Home…what a loaded word. I typically dislike it, well, sometimes hate it. I remember during my years of living in Bangkok, the artist Michael Búble came out with a song titled Home. Each time I heard it tears would stream down my cheeks. I was so far away from any home I knew and if I was honest with myself I didn’t really feel like I had a home. We had moved around so much and everything we ever lived in was always rented. Each time we moved to a new house that we would watch for someone while they were on furlough in the States I only got to pack my stuff animals and only the clothes that fit for the next school year. 

I can’t say that all that moving was bad. I had lived in so many different and cool houses, especially when my parents were teachers in Bogota, Colombia. One year we lived in a what to a 5th grader seemed like the biggest house in the world. It was super long and each room had a full wall murals of a beautiful nature scene. I got to sleep in a room of pin forests that surrounded a small mountain lake. The kitchen in this house was decorated with everything Coca Cola. Even the phone was a coke bottle. I loved to show off the house when friends came over. I also remembered the large indoor garden right in the middle of the house. I used to sit near it to do my homework in the afternoons; that was because our electricity was regularly turned off during the evenings. I did as much as I could by the sky light before I had to finish the rest of my homework by candlelight. 
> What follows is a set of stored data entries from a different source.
/-- With bit 7 set, the refused postbytes are those of R116, mode by mode. -/
theorem decodeIdxMode_eq_undefined_iff (pb b1 b2 : Byte) (rest : List Byte) :
    decodeIdxMode pb (b1 :: b2 :: rest) = .error .undefinedPostbyte ↔
      (pb.toNat % 16 = 7 ∨ pb.toNat % 16 = 10 ∨ pb.toNat % 16 = 14 ∨ (pb.toNat % 16 = 15 ∧ pb.toNat ≠ 0x9F) ∨
        (16 ≤ pb.toNat % 32 ∧ (pb.toNat % 16 = 0 ∨ pb.toNat % 16 = 2))) := by
  obtain ⟨-, hind, hmode⟩ := postbyte_bits pb
  have h9F : pb = 0x9F#8 ↔ pb.toNat = 0x9F := BitVec.toNat_inj.symm
  have hlt : pb.toNat % 16 < 16 := Nat.mod_lt _ (by decide)
  unfold decodeIdxMode
  dsimp only
  rw [hmode, hind]
  generalize pb.toNat % 16 = mode at hlt ⊢
  match mode, hlt with
  | 0x0, _ | 0x2, _ => by_cases h : 16 ≤ pb.toNat % 32 <;> simp [h]
  | 0xF, _ => by_cases h : pb.toNat = 0x9F <;> simp [h9F, h]
  | 0x1, _ | 0x3, _ | 0x4, _ | 0x5, _ | 0x6, _ | 0x7, _ | 0x8, _ | 0x9, _ | 0xA, _ | 0xB, _ | 0xC, _ | 0xD, _ |
    0xE, _ => simp
  | _ + 16, hbig => omega

/-- Settles O49: bit 7 clear is the form with a 5-bit offset (R101), which every postbyte has. -/
theorem undefinedPostbytes : Obligations.UndefinedPostbytes := by
  intro pb b1 b2 rest
  obtain ⟨hbit, -, -⟩ := postbyte_bits pb
  by_cases h : 128 ≤ pb.toNat
  · simp only [decodeIdx, hbit, h, decide_true, if_true, true_and, decodeIdxMode_eq_undefined_iff]
  · simp only [decodeIdx, hbit, h, decide_false, Bool.false_eq_true, if_false, false_and, reduceCtorEq]

/-! ### Words of the opcode maps -/

/-- Settles O50: ten of the words are the encodings of their instructions, the other three are refused. -/
theorem decodedWords : Obligations.DecodedWords :=
  ⟨decode_encode (i := .ldaImm _) rfl [], decode_encode (i := .ldaIdx (.off8 .x true _)) rfl [],
    decode_encode (i := .decExt 0xA000#16) rfl [], decode_encode (i := .adddImm 0x1234#16) rfl [],
    decode_encode (i := .ldyImm 0x1234#16) rfl [], decode_encode (i := .cmpuImm 0x1234#16) rfl [],
    decode_encode (i := .pshs _) rfl [], decode_encode (i := .tfr .a .dp) rfl [],
    decode_encode (i := .lbeq 0x0010#16) rfl [], decode_encode (i := .swi3) rfl [], rfl, rfl, rfl⟩

end Sys2Proof.Proofs
end

section
/-! Indexed operands (30_encoding.md R100 to R117): the effective addresses in integer arithmetic modulo 2^16, the
indirection, and what the auto increments and decrements change. -/

namespace Sys2Proof.Proofs

open Sys2Proof.Machine Sys2Proof.Claims

-- Elaborated one after another: each waiting theorem takes a thread of its own, and the check bounds their stacks.
set_option Elab.async false

/-! ### Displaced addresses -/

/-- A displacement is an addition modulo 2^16. -/
theorem displaced_eq_add (p : Word) (off : Int) : displaced p off = p + BitVec.ofInt 16 off := by
  rw [displaced, BitVec.ofInt_add, BitVec.ofInt_natCast, BitVec.ofNat_toNat, BitVec.setWidth_eq]

theorem add_eq_displaced (p off : Word) : p + off = displaced p off.toInt := by
  rw [displaced_eq_add, BitVec.ofInt_toInt]

/-- A byte offset counts as a signed number (R107 to R109, R112). -/
theorem add_sext8_eq_displaced (p : Word) (n : Byte) : p + sext8 n = displaced p n.toInt := (displaced_eq_add p _).symm

/-- So does the 5-bit offset (R101). -/
theorem add_sext5_eq_displaced (p : Word) (n : BitVec 5) : p + sext5 n = displaced p n.toInt :=
  (displaced_eq_add p _).symm

/-- D as an offset (R111): modulo 2^16 its sign makes no difference. -/
theorem add_d_eq_displaced (st : State) (p : Word) :
    p + st.d = displaced p (256 * (st.a.toNat : Int) + (st.b.toNat : Int)) := by
  have hd : 256 * (st.a.toNat : Int) + (st.b.toNat : Int) = (st.d.toNat : Int) := by
    rw [State.d, toNat_wordOf]
    push_cast
    ring
  rw [hd, displaced_eq_add, BitVec.ofInt_natCast, BitVec.ofNat_toNat, BitVec.setWidth_eq]

theorem add_one_eq_displaced (p : Word) : p + 1#16 = displaced p 1 := (displaced_eq_add p 1).symm
theorem add_two_eq_displaced (p : Word) : p + 2#16 = displaced p 2 := (displaced_eq_add p 2).symm
theorem sub_one_eq_displaced (p : Word) : p - 1#16 = displaced p (-1) := by
  rw [displaced_eq_add, BitVec.sub_eq_add_neg]; rfl
theorem sub_two_eq_displaced (p : Word) : p - 2#16 = displaced p (-2) := by
  rw [displaced_eq_add, BitVec.sub_eq_add_neg]; rfl

/-- Settles O21: each form adds its offset to its base register. -/
theorem indexedAddresses : Obligations.IndexedAddresses := by
  intro st r
  exact ⟨fun _ => add_sext5_eq_displaced _ _, rfl, rfl, sub_one_eq_displaced _, sub_two_eq_displaced _, rfl,
    add_sext8_eq_displaced _ _, add_sext8_eq_displaced _ _, fun _ => add_sext8_eq_displaced _ _,
    fun _ => add_eq_displaced _ _, add_d_eq_displaced st _, fun _ => add_sext8_eq_displaced _ _,
    fun _ => add_eq_displaced _ _⟩

/-! ### Indirection -/

/-- The address that an indirect operand holds, high byte first (R66, R115). -/
theorem toNat_readPointer (st : State) (a : Word) :
    (st.readPointer a).toNat =
      256 * (st.busRead .pointer a).toNat + (st.busRead .pointer (displaced a 1)).toNat := by
  rw [State.readPointer, toNat_wordOf, Nat.mul_comm, add_one_eq_displaced]

/-! ### Auto increment and decrement -/

/-- An adjusted pointer register is the only register that changes. -/
theorem setPtr_frame (st : State) (r : PtrReg) (v : Word) :
    (∀ q : PtrReg, q ≠ r → (st.setPtr r v).ptr q = st.ptr q) ∧
      { st.setPtr r v with x := st.x, y := st.y, u := st.u, s := st.s } = st :=
  ⟨fun q hq => st.ptr_setPtr_ne r q v hq, by cases r <;> rfl⟩

/-- Settles O22: the indirect forms read a pointer where the direct ones point, and `State.afterIndex` sets the pointer
register of an adjusting form and nothing else. -/
theorem indirectionAndAdjustment : Obligations.IndirectionAndAdjustment := by
  refine ⟨fun st r n w => ⟨?_, toNat_readPointer st w⟩, fun st r ind => ⟨?_, ?_, ?_, ?_, ?_⟩,
    fun st r ind k n w => ?_⟩
  · intro p hp
    have hpointer : st.indexedEA p.1 = st.readPointer (st.indexedEA p.2) := by
      revert p
      simp only [List.forall_mem_cons, State.indexedEA, State.indirect, Bool.false_eq_true, if_true, if_false,
        List.not_mem_nil, false_imp_iff, implies_true, and_self]
    rw [hpointer, toNat_readPointer]
  · rw [State.afterIndex, State.ptr_setPtr, add_one_eq_displaced]
  · rw [State.afterIndex, State.ptr_setPtr, add_two_eq_displaced]
  · rw [State.afterIndex, State.ptr_setPtr, sub_one_eq_displaced]
  · rw [State.afterIndex, State.ptr_setPtr, sub_two_eq_displaced]
  · simp only [List.forall_mem_cons]
    exact ⟨setPtr_frame st r _, setPtr_frame st r _, setPtr_frame st r _, setPtr_frame st r _, nofun⟩
  · simp only [List.forall_mem_cons]
    exact ⟨rfl, rfl, rfl, rfl, rfl, rfl, rfl, rfl, rfl, rfl, nofun⟩

end Sys2Proof.Proofs
end

section
/-! PSHS, PSHU, PULS and PULU (30_encoding.md R121, 43_index_stack.md R320 to R324): the bytes that a push stores, the
registers that a pull loads, and that a pull undoes a push to RAM. -/

namespace Sys2Proof.Proofs

open Sys2Proof.Machine Sys2Proof.Claims

-- Elaborated one after another: each waiting theorem takes a thread of its own, and the check bounds their stacks.
set_option Elab.async false

/-! ### The layout of a postbyte -/

/-- A word in memory is its high byte, then its low byte (R63). -/
theorem bytesOf_eq (v : Word) : bytesOf v = [hiByte v, loByte v] := by
  rw [bytesOf, ← toNat_hiByte, ← toNat_loByte, BitVec.ofNat_toNat, BitVec.ofNat_toNat, BitVec.setWidth_eq,
    BitVec.setWidth_eq]

/-- The bytes of the register of a postbyte bit (R121). -/
def regBytes (other : Word) (st : State) : Nat → List Byte
  | 0 => [st.cc.toByte]
  | 1 => [st.a]
  | 2 => [st.b]
  | 3 => [st.dp]
  | 4 => bytesOf st.x
  | 5 => bytesOf st.y
  | 6 => bytesOf other
  | _ => bytesOf st.pc

theorem length_regBytes (other : Word) (st : State) (n : Nat) :
    (regBytes other st n).length = if n < 4 then 1 else 2 := by
  match n with
  | 0 | 1 | 2 | 3 | 4 | 5 | 6 => rfl
  | _ + 7 => rfl

/-- The bytes of the registers of the bits below `n`, in the order in which they lie in memory. -/
def bytesUpTo (other : Word) (pb : Byte) (st : State) (n : Nat) : List Byte :=
  (List.range n).flatMap fun k => pick (pb.getLsbD k) (regBytes other st k)

theorem pushedBytes_eq_bytesUpTo (other : Word) (pb : Byte) (st : State) :
    pushedBytes other pb st = bytesUpTo other pb st 8 := by
  simp [pushedBytes, bytesUpTo, List.range_succ, regBytes]

theorem bytesUpTo_succ (other : Word) (pb : Byte) (st : State) (n : Nat) :
    bytesUpTo other pb st (n + 1) = bytesUpTo other pb st n ++ pick (pb.getLsbD n) (regBytes other st n) := by
  simp [bytesUpTo, List.range_succ]

theorem bytesBelow_succ (pb : Byte) (n : Nat) :
    bytesBelow pb (n + 1) = bytesBelow pb n + if pb.getLsbD n then (if n < 4 then 1 else 2) else 0 := by
  simp [bytesBelow, List.range_succ]

theorem length_bytesUpTo (other : Word) (pb : Byte) (st : State) (n : Nat) :
    (bytesUpTo other pb st n).length = bytesBelow pb n := by
  induction n with
  | zero => rfl
  | succ n ih =>
    rw [bytesUpTo_succ, List.length_append, ih, bytesBelow_succ]
    cases pb.getLsbD n <;> simp [pick, length_regBytes]

theorem bytesBelow_le (pb : Byte) (n : Nat) : bytesBelow pb n ≤ 2 * n := by
  induction n with
  | zero => exact Nat.le_refl 0
  | succ n ih =>
    rw [bytesBelow_succ]
    split
    · split <;> omega
    · omega

/-- The model pushes the highest byte first (R80). -/
theorem state_pushedBytes_eq_reverse (st : State) (k : Stack) (pb : Byte) :
    st.pushedBytes k pb = (pushedBytes (st.otherSp k) pb st).reverse := by
  have hpick (c : Bool) (l : List Byte) : (pick c l).reverse = if c then l.reverse else [] := by cases c <;> rfl
  simp [State.pushedBytes, pushedBytes, bytesOf_eq, hpick]

/-! ### Pushes -/

/-- Storing one more byte just above those stored after it. -/
theorem stored_snoc {st s t : State} {p : Word} {bytes : List Byte} {v : Byte} (hlength : bytes.length < 65536)
    (hkind : ∀ q, s.kindAt q = st.kindAt q)
    (hread : ∀ q, s.read8 q = if p + BitVec.ofNat 16 bytes.length = q ∧
      st.kindAt (p + BitVec.ofNat 16 bytes.length) = .ram then v else st.read8 q)
    (h : Stored s t p bytes) : Stored st t p (bytes ++ [v]) := by
  obtain ⟨hstored, houtside⟩ := h
  have hoffset {k : Nat} (hk : k < 65536) : (p + BitVec.ofNat 16 k - p).toNat = k := by
    rw [add_sub_cancel_left, BitVec.toNat_ofNat, Nat.mod_eq_of_lt hk]
  have hother {q : Word} (hq : (q - p).toNat ≠ bytes.length) : s.read8 q = st.read8 q := by
    rw [hread, if_neg]
    rintro ⟨rfl, -⟩
    exact hq (hoffset hlength)
  refine ⟨fun k hk => ?_, fun q hq => ?_⟩
  · rw [List.length_append, List.length_singleton] at hk
    rcases Nat.lt_succ_iff_lt_or_eq.mp hk with hlt | rfl
    · have hne : (p + BitVec.ofNat 16 k - p).toNat ≠ bytes.length := by
        rw [hoffset (hlt.trans hlength)]
        exact hlt.ne
      rw [hstored k hlt, hkind, hother hne, List.getElem_append_left hlt]
    · rw [houtside _ (hoffset hlength).ge, hread]
      simp
  · rw [List.length_append, List.length_singleton] at hq
    rw [houtside q (Nat.le_of_succ_le hq), hother (Nat.ne_of_gt hq)]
Still we only lived in that house for less than a year and we continued to jump year to year to different apartments or houses. It was only till we moved to Ecuador that we actually stayed in the same apartment for most of my parents 11 years in Quito. That apartment I would considered the closest I came to what people typically call “home,” but it was still my home during my high school and college years.

Now thinking about the States, we truly never stayed anywhere for a long time. Life seemed to exist on the road, a hotel or a gracious family’s spare bedroom, but there was one house that was key to our consistency in our travels. We had a very kind lady keep our mail for us and let us use her house as our permeant address during all our travels. She was our constant we could count on. I called her Neek just like her nephews and nieces. My first summer job was living with her and learning how to drive to and from the daycare. I even moved back in with her after my assignment in Thailand was over. Surprisingly, she still lives in that same house in Central Florida. I am very grateful for that consistency. I still consider that to be our second “home.”

Home…I cringe at the sound that that word. Even now I have finally stayed put in two places longer than two years which seems to be a miracle for me. I know the old quote is “Home is where the Heart is”, but what if my heart is split. What if I left a little of it in Southeast Asia, a little in South America, a little in North Carolina and a little in Florida. Will my heart ever be satisfied? I sit here in NW Arkansas thinking that I don’t completely belong here. I do love it here. This has been the first time I haven’t tried to find a new state to move when the two year mark hit. Now if the opportunity for us to move opened up, I would be the first to say yes. I thrive on the unknown. I am a challenger that wants to be pushed to a new level, but the challenge that I find is hard to overcome is the culture I live in now. I don’t relate. I don’t want the biggest house on the block. I don’t want the newest car, unless it has 4 wheel drive and can go off road. I don’t want the American dream.

So how do I survive in the American dream society and not be sucked into the phrase “keeping up with the joneses.” My calling needs to be bigger than me. I am not saying having the American dream is all bad. It only turns unhealthy when the dream is all about me while putting God on the back-burner and not even asking him about what he wants for my life. 

I still can’t fit in here even when I try. My dreams are different from others and that is okay. Maybe my dream is to just be still and teaching my daughter that it is okay to be still. Maybe my dream is to build strong deep friendships with a few than social media comments and random text messages. Maybe my dream is help others fulfill their God driven dreams. My dream is not to have an “American Home”, but to make my house a home for strangers and foreigners who feel the same as me, a little lost between worlds.